Saturday 19 October 2013


I am now reviewing the five Heian kata with special focus on fine points of fundamental technique (kihonwaza) and, in particular, the removal of superfluous actions. For example, wind ups for ukewaza such as morote-uke, seiken juji-uke etcetera; and completion of techniques within the correct range of action, such as kihon tsukiwaza (namely, jun-zuki and gyaku-zuki). This approach is also being taken in my kihon training and includes a tighter control over nukite and gyaku-zuki following keriwaza (i.e. – shuto-uke kara kizami mae-geri soshite nukite, mae-geri kara yoko-kekomi, mawashi-geri soshite gyaku-zuki and so forth).

Yet again, repeating the maxim I constantly stress on this site, “kihon is everything”. Accordingly, this is because it offers the ultimate challenge, as via its complete and utter `rawness’. Kihon, the fundamental kata, and yaksuoku-kumite show us how little we “really know”: and “know” in karate (and all other physical disciplines for that matter) is determined by what we have “programmed into our bodies”. Where do YOU come unstuck in this regard…? There are certainly plenty of places in my case: especially when I am fatigued during a taxing class. Needless to say, this is the ultimate challenge of karate—it gives us the necessary taste of `humble flavoured pie’; moreover, it elucidates how physical training can benefit us mentally and spiritually.

My understanding is that many people eventually quit training because of this point—the feeling of never getting the fundamental techniques to the level that they have in their minds/aspirations. This is definitely the wrong reason to quit and it misses what karate-do is… Karate-do is not a destination of perfection; rather, it is a road towards it—a road towards an `unattainable yet motivational goal’. Striving to get the most basic techniques right is a lesson that never ends, and I am very thankful for this point.
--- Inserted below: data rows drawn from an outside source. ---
/-- R112: PIX_GET reads cell `y*32 + x` into `PIX_RDATA` in bounds, and fails with OUT_OF_BOUNDS and no other change out of bounds. -/
def Obligations.PixGetReadsTheCell : Prop :=
  (∀ s : State, s.pixX.toNat < 32 → s.pixY.toNat < 32 →
    ∃ t, exec .pixGet s = .next t ∧ Succeeded s t ∧ t.pixRdata = pixel s (s.pixY.toNat * 32 + s.pixX.toNat) ∧
      SameOperands s t ∧ SameGrid s t ∧ SamePalette s t ∧ SameFrame s t ∧ SameOut s t ∧ SameIn s t ∧ SameSession s t ∧
      SamePort s t) ∧
  ∀ s : State, 32 ≤ s.pixX.toNat ∨ 32 ≤ s.pixY.toNat →
    ∃ t, exec .pixGet s = .next t ∧ Failed .outOfBounds 0 t ∧ SameData s t ∧ SamePort s t

/-- R113: PIX_SET in bounds returns the previous colour of the cell and writes `PIX_WDATA` there and nowhere else; out of bounds it fails
with OUT_OF_BOUNDS and no other change. -/
def Obligations.PixSetSwapsTheCell : Prop :=
  (∀ s : State, s.pixX.toNat < 32 → s.pixY.toNat < 32 →
    ∃ t, exec .pixSet s = .next t ∧ Succeeded s t ∧ t.pixRdata = pixel s (s.pixY.toNat * 32 + s.pixX.toNat) ∧
      pixel t (s.pixY.toNat * 32 + s.pixX.toNat) = s.pixWdata ∧
      (∀ a, a ≠ s.pixY.toNat * 32 + s.pixX.toNat → pixel t a = pixel s a) ∧
      SameOperands s t ∧ SamePalette s t ∧ SameFrame s t ∧ SameOut s t ∧ SameIn s t ∧ SameSession s t ∧ SamePort s t) ∧
  ∀ s : State, 32 ≤ s.pixX.toNat ∨ 32 ≤ s.pixY.toNat →
    ∃ t, exec .pixSet s = .next t ∧ Failed .outOfBounds 0 t ∧ SameData s t ∧ SamePort s t

/-! ### Palette encoder -/

/-- R131: `bw(P)` is the least `b >= 1` with `2^b >= P`, and 1 to 10 for a palette of 1 to 1024 entries. -/
def Obligations.BitWidthIsLeast : Prop :=
  ∀ p : Nat, 1 ≤ p → 1 ≤ bw p ∧ p ≤ 2 ^ bw p ∧ (∀ b, 1 ≤ b → p ≤ 2 ^ b → bw p ≤ b) ∧ bw p = max 1 (Nat.clog 2 p) ∧
    (p ≤ 1024 → bw p ≤ 10)

/-- R135: the properties (a) to (h) of a palette stage, over every state's grid. -/
def Obligations.PaletteIsFirstOccurrenceOrder : Prop :=
  ∀ s : State,
    (1 ≤ (encodedGrid s).palette.length ∧ (encodedGrid s).palette.length ≤ 1024) ∧
    ((encodedGrid s).palette[0]? = some (pixel s 0) ∧ (encodedGrid s).indices[0]? = some 0) ∧
    ((encodedGrid s).palette.Nodup ∧ ∀ k, k ∈ (encodedGrid s).palette ↔ ∃ t < 1024, pixel s t = k) ∧
    ((encodedGrid s).palette.map (fun k => (gridKeys s).idxOf k)).Pairwise (· < ·) ∧
    ((encodedGrid s).indices.length = 1024 ∧
      ∀ t < 1024, ∃ i, (encodedGrid s).indices[t]? = some i ∧ i < (encodedGrid s).palette.length ∧
        (encodedGrid s).palette[i]? = some (pixel s t)) ∧
    (∀ t < 1024, ∃ i, (encodedGrid s).indices[t]? = some i ∧
      i ≤ (((encodedGrid s).indices.take t).map (· + 1)).foldr max 0) ∧
    (∀ s' : State, (∀ t < 1024, pixel s' t = pixel s t) → encodedGrid s' = encodedGrid s) ∧
    (s.palCapSel = false → paletteStage s = .ok (encodedGrid s)) ∧
    ((∃ p, paletteStage s = .error p) ↔ s.palCapSel = true ∧ 256 < (encodedGrid s).palette.length)

/-- R136, R133, R134: PALETTE_ENCODE within the cap stores the palette stage's results and changes nothing else; beyond it, it fails with the full
distinct count and leaves no readable palette. That the memories behind it are then as before, and in the first case the entries beyond the new
palette, is the model's choice (log entries 11 and 22). -/
def Obligations.PaletteEncodeStoresPalette : Prop :=
  (∀ s : State, (encodedGrid s).palette.length ≤ (if s.palCapSel then 256 else 1024) →
    ∃ t, exec .paletteEncode s = .next t ∧ Succeeded s t ∧ PaletteStored (encodedGrid s) s t ∧ SameOperands s t ∧
      t.pixRdata = s.pixRdata ∧ SameGrid s t ∧ SameFrame s t ∧ SameOut s t ∧ SameIn s t ∧ SameSession s t ∧ SamePort s t) ∧
  ∀ s : State, (if s.palCapSel then 256 else 1024) < (encodedGrid s).palette.length →
    ∃ t, exec .paletteEncode s = .next t ∧ Failed .paletteTooLarge (encodedGrid s).palette.length t ∧
      PaletteDropped s t ∧ SameOperands s t ∧ t.pixRdata = s.pixRdata ∧ SameGrid s t ∧ SameFrame s t ∧ SameOut s t ∧
      SameIn s t ∧ SameSession s t ∧ SamePort s t

/-! ### Bit packer -/

/-- R151: the closed form of the packer, bit by bit. -/
def Obligations.PackClosedForm : Prop :=
  ∀ (seq : List Nat) (width : Nat), 1 ≤ width → width ≤ 10 →
    ∀ j (h : j < (pack seq width).length), ∀ b < 8, (pack seq width)[j].getLsbD b =
      match seq[(8 * j + b) / width]? with
      | some v => (v % 2 ^ width).testBit ((8 * j + b) % width)
      | none => false

/-- R152: the packed length, and that 1024 symbols give exactly `128*bw` bytes. -/
def Obligations.PackedLength : Prop :=
  ∀ (seq : List Nat) (width : Nat), 1 ≤ width → width ≤ 10 →
    (pack seq width).length = (seq.length * width + 7) / 8 ∧
    (seq.length = 1024 → (pack seq width).length = 128 * width)

/-- R156: unpacking what was packed gives the sequence back. -/
def Obligations.UnpackOfPackIsIdentity : Prop :=
  ∀ (seq : List Nat) (width : Nat), 1 ≤ width → width ≤ 10 → (∀ v ∈ seq, v < 2 ^ width) →
    unpack (pack seq width) width seq.length = seq

/-! ### Frames -/

/-- R91, R171: the frame record of a grid, field by field, and its length. -/
def Obligations.FrameRecordLayout : Prop :=
  ∀ (s : State) (tc : BitVec 16) (r : Encoded) (f : List Byte), r = encodedGrid s → f = frameRecord tc r →
    f.length = 8 + 3 * r.palette.length + 128 * bw r.palette.length ∧ 139 ≤ f.length ∧ f.length ≤ 4360 ∧
    f[0]? = some 0xAA ∧
    f[1]? = some (BitVec.ofNat 8 f.length) ∧ f[2]? = some (BitVec.ofNat 8 (f.length / 256)) ∧
    f[3]? = some (BitVec.ofNat 8 tc.toNat) ∧ f[4]? = some (BitVec.ofNat 8 (tc.toNat / 256)) ∧
    f[5]? = some 0x03 ∧
    f[6]? = some (BitVec.ofNat 8 r.palette.length) ∧ f[7]? = some (BitVec.ofNat 8 (r.palette.length / 256)) ∧
    (∀ (i : Nat) (k : Key), r.palette[i]? = some k →
      f[8 + 3 * i]? = some (BitVec.ofNat 8 (k.toNat / 65536)) ∧
      f[8 + 3 * i + 1]? = some (BitVec.ofNat 8 (k.toNat / 256)) ∧
      f[8 + 3 * i + 2]? = some (BitVec.ofNat 8 k.toNat)) ∧
    f.drop (8 + 3 * r.palette.length) = pack r.indices (bw r.palette.length)

/-- R174: from the bytes of a frame record alone a reader recovers the palette length, the indices and the colour of every cell. -/
def Obligations.FrameIsSelfDescribing : Prop :=
  ∀ (s : State) (tc : BitVec 16) (f : List Byte), f = frameRecord tc (encodedGrid s) →
    ∃ p : Nat, p = (f.getD 6 0).toNat + 256 * (f.getD 7 0).toNat ∧ p = (encodedGrid s).palette.length ∧
      unpack (f.drop (8 + 3 * p)) (bw p) 1024 = (encodedGrid s).indices ∧
      ∀ t < 1024, ∃ i, (unpack (f.drop (8 + 3 * p)) (bw p) 1024)[t]? = some i ∧ i < p ∧
        (pixel s t).toNat = (f.getD (8 + 3 * i) 0).toNat * 65536 + (f.getD (8 + 3 * i + 1) 0).toNat * 256 +
          (f.getD (8 + 3 * i + 2) 0).toNat

/-- R173, R170: FRAME_BUILD within the cap stores the palette and the frame record with time code `ARG`, and changes nothing else; beyond it, it
fails with the distinct count and leaves no readable palette or frame. That the memories behind them are then as before, and in the first case
the entries and bytes beyond the new lengths, is the model's choice (log entries 11 and 22). -/
def Obligations.FrameBuildStoresFrame : Prop :=
  (∀ s : State, (encodedGrid s).palette.length ≤ (if s.palCapSel then 256 else 1024) →
    ∃ t, exec .frameBuild s = .next t ∧ Succeeded s t ∧ PaletteStored (encodedGrid s) s t ∧
      FrameStored (frameRecord s.arg (encodedGrid s)) s t ∧ SameOperands s t ∧ t.pixRdata = s.pixRdata ∧ SameGrid s t ∧
      SameOut s t ∧ SameIn s t ∧ SameSession s t ∧ SamePort s t) ∧
  ∀ s : State, (if s.palCapSel then 256 else 1024) < (encodedGrid s).palette.length →
    ∃ t, exec .frameBuild s = .next t ∧ Failed .paletteTooLarge (encodedGrid s).palette.length t ∧ PaletteDropped s t ∧
      FrameDropped s t ∧ SameOperands s t ∧ t.pixRdata = s.pixRdata ∧ SameGrid s t ∧ SameOut s t ∧ SameIn s t ∧
      SameSession s t ∧ SamePort s t

/-! ### Messages -/

/-- R90, R190, R191: the message envelope, byte by byte, with its additive checksum modulo 65536. -/
def Obligations.MessageEnvelope : Prop :=
  ∀ (p m : List Byte), p.length ≤ 65533 → m = message p →
    m.length = p.length + 6 ∧ m[0]? = some 0x01 ∧
    m[1]? = some (BitVec.ofNat 8 (p.length + 2)) ∧ m[2]? = some (BitVec.ofNat 8 ((p.length + 2) / 256)) ∧
    (∀ i < p.length, m[3 + i]? = p[i]?) ∧
    (∃ c, c = ((p.length + 2) % 256 + (p.length + 2) / 256 + (p.map (fun b => b.toNat)).sum) % 65536 ∧
      m[3 + p.length]? = some (BitVec.ofNat 8 c) ∧ m[4 + p.length]? = some (BitVec.ofNat 8 (c / 256))) ∧
    m[5 + p.length]? = some 0x02

/-- R195: the checksum does not depend on the order of the payload bytes, and `k` bytes 0xFF give `lo(k+2) + hi(k+2) + 255*k`
modulo 65536. -/
def Obligations.ChecksumIsAdditive : Prop :=
  (∀ p q : List Byte, p.Perm q → checksum (lengthField p) p = checksum (lengthField q) q) ∧
  ∀ k ≤ 65533, (checksum (lengthField (List.replicate k 0xFF)) (List.replicate k 0xFF)).toNat =
    ((k + 2) % 256 + (k + 2) / 256 + 255 * k) % 65536

/-- R193: MSG_RAW frames `IN[0..IN_LEN)` up to 4096 bytes; beyond, it fails with CAPACITY and leaves no readable message. That the bytes of `OUT`
beyond a shorter message are as before is the model's choice (log entry 22). -/
def Obligations.MsgRawFramesTheInput : Prop :=
  (∀ s : State, s.inLen.toNat ≤ 4096 →
    ∃ t, exec .msgRaw s = .next t ∧ Succeeded s t ∧ OutStored (message ((List.range s.inLen.toNat).map (inByte s))) s t ∧
      SameOperands s t ∧ t.pixRdata = s.pixRdata ∧ SameGrid s t ∧ SamePalette s t ∧ SameFrame s t ∧ SameIn s t ∧
      SameSession s t ∧ SamePort s t) ∧
  ∀ s : State, 4096 < s.inLen.toNat →
    ∃ t, exec .msgRaw s = .next t ∧ Failed .capacity 0 t ∧ OutDropped s t ∧ SameOperands s t ∧ t.pixRdata = s.pixRdata ∧
      SameGrid s t ∧ SamePalette s t ∧ SameFrame s t ∧ SameIn s t ∧ SameSession s t ∧ SamePort s t

/-- R240: MSG_BRIGHTNESS with a level up to 100 produces its eight bytes; beyond, it fails with OUT_OF_RANGE and leaves no readable message. That
the bytes of `OUT` beyond the eight are as before is the model's choice (log entry 22). -/
def Obligations.MsgBrightnessBytes : Prop :=
  (∀ s : State, s.arg.toNat ≤ 100 →
    ∃ t, exec .msgBrightness s = .next t ∧ Succeeded s t ∧
      OutStored [0x01, 0x04, 0x00, 0x74, BitVec.ofNat 8 s.arg.toNat, BitVec.ofNat 8 (120 + s.arg.toNat), 0x00, 0x02] s t ∧
      SameOperands s t ∧ t.pixRdata = s.pixRdata ∧ SameGrid s t ∧ SamePalette s t ∧ SameFrame s t ∧ SameIn s t ∧
      SameSession s t ∧ SamePort s t) ∧
  ∀ s : State, 100 < s.arg.toNat →
    ∃ t, exec .msgBrightness s = .next t ∧ Failed .outOfRange 0 t ∧ OutDropped s t ∧ SameOperands s t ∧
      t.pixRdata = s.pixRdata ∧ SameGrid s t ∧ SamePalette s t ∧ SameFrame s t ∧ SameIn s t ∧ SameSession s t ∧ SamePort s t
Pushing through this challenge is a POWERFUL MECHANISM FOR DEVELOPING RESIILIENCE: that is, the ability to bounce back in life. Resilience is a quality that everyone should have and need to maximise their lives. We shouldn’t be vain and think that we want to be the best—this is a dangerous trap, which leads to self-defeat… Instead, just think that we want to better ourselves and humbly strive towards this goal. By following this `way’ one will become the best they can be.

All the best from Nippon, André.
© André Bertel. Aso-shi, Kumamoto. Japan (2013).